Saved data entries
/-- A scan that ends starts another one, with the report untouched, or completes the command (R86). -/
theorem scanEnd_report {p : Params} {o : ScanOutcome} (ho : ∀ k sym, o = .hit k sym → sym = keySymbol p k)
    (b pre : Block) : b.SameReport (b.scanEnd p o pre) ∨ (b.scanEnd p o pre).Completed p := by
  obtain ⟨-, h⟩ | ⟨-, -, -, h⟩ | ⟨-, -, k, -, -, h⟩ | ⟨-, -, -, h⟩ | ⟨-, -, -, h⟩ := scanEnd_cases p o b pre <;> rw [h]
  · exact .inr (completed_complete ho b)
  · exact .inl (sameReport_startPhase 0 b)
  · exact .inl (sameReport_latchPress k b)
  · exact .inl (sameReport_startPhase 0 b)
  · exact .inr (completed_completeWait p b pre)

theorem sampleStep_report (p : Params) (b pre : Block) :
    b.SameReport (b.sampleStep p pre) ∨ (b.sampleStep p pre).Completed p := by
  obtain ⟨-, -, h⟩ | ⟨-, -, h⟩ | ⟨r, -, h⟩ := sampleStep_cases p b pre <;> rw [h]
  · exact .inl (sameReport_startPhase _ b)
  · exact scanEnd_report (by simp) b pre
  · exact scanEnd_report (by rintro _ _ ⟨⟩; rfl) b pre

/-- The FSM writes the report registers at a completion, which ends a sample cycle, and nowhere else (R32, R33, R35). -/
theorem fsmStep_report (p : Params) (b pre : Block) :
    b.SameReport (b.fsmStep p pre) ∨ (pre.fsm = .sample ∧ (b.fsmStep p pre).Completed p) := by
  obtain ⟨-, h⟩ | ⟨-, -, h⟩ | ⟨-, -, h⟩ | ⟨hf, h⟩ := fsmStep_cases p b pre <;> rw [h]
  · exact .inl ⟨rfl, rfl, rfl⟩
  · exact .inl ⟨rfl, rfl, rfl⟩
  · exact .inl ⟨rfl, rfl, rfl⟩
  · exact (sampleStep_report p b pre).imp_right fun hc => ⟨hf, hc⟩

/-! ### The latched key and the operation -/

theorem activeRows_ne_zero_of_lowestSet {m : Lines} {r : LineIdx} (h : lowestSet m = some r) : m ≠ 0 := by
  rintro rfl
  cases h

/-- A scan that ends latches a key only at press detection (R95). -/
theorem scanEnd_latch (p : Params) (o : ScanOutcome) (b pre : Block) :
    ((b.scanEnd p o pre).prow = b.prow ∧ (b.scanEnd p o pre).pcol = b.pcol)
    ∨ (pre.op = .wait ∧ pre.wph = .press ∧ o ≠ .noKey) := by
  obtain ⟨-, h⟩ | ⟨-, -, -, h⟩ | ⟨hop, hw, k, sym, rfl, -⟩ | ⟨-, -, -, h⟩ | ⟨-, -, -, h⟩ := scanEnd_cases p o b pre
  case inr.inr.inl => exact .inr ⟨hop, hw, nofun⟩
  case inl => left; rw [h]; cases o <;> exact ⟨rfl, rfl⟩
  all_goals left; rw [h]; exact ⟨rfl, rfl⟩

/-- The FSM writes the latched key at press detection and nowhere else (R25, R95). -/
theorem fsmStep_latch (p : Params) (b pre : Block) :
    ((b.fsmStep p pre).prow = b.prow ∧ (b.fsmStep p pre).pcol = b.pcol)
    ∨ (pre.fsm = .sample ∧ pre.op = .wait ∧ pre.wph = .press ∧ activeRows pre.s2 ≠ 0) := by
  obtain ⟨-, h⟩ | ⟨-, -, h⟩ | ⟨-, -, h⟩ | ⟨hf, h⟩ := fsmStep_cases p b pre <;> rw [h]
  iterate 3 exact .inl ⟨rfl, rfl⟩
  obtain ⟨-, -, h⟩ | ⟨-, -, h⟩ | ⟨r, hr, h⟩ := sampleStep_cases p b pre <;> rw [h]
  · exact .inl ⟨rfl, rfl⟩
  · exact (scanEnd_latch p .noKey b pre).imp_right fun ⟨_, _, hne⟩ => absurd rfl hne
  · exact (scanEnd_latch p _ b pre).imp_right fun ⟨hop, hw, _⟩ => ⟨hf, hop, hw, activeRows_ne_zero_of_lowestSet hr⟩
==
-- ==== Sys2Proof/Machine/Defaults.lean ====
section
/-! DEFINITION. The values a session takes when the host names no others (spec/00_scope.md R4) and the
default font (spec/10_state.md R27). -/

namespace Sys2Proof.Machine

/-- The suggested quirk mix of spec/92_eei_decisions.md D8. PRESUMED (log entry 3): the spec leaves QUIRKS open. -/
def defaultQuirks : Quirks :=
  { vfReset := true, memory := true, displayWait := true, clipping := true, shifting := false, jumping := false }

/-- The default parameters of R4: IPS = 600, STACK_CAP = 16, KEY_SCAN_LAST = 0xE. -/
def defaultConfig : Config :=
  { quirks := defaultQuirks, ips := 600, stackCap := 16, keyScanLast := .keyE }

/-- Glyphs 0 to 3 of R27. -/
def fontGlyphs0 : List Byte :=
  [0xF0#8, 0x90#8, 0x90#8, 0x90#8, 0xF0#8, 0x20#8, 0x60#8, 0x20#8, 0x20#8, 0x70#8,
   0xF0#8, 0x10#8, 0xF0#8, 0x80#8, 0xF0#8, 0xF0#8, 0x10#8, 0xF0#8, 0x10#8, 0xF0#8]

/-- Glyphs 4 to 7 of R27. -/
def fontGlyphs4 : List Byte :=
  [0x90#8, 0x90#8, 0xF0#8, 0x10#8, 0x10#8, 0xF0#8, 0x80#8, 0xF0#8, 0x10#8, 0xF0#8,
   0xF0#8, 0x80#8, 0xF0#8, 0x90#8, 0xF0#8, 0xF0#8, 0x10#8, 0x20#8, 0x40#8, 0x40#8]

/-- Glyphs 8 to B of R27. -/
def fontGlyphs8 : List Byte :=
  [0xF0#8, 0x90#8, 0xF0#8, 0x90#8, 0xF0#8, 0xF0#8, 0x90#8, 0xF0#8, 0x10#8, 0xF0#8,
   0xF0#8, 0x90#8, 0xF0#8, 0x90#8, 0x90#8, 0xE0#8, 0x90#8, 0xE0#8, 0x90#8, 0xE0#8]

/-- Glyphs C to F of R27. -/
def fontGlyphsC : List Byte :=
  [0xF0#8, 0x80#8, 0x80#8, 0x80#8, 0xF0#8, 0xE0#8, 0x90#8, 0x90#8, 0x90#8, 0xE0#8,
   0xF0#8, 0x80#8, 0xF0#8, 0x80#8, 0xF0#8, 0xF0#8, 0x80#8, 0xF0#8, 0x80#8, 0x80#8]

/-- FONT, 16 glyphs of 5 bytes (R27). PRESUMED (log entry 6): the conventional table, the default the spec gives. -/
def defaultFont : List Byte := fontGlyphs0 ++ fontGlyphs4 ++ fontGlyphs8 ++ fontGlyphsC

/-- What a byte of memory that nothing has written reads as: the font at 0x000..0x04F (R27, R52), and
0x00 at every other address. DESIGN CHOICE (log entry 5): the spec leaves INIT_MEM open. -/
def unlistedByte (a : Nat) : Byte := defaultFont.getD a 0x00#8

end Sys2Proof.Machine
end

* [Your assignment] Above this instruction are the records; retype exactly the lines from the one containing "b.SameReport (b.sampleStep p" up to and including the one containing "hc => ⟨hf, hc⟩".

* [Exercise answer]
    b.SameReport (b.sampleStep p pre) ∨ (b.sampleStep p pre).Completed p := by
  obtain ⟨-, -, h⟩ | ⟨-, -, h⟩ | ⟨r, -, h⟩ := sampleStep_cases p b pre <;> rw [h]
  · exact .inl (sameReport_startPhase _ b)
  · exact scanEnd_report (by simp) b pre
  · exact scanEnd_report (by rintro _ _ ⟨⟩; rfl) b pre

/-- The FSM writes the report registers at a completion, which ends a sample cycle, and nowhere else (R32, R33, R35). -/
theorem fsmStep_report (p : Params) (b pre : Block) :
    b.SameReport (b.fsmStep p pre) ∨ (pre.fsm = .sample ∧ (b.fsmStep p pre).Completed p) := by
  obtain ⟨-, h⟩ | ⟨-, -, h⟩ | ⟨-, -, h⟩ | ⟨hf, h⟩ := fsmStep_cases p b pre <;> rw [h]
  · exact .inl ⟨rfl, rfl, rfl⟩
  · exact .inl ⟨rfl, rfl, rfl⟩
  · exact .inl ⟨rfl, rfl, rfl⟩
  · exact (sampleStep_report p b pre).imp_right fun hc => ⟨hf, hc⟩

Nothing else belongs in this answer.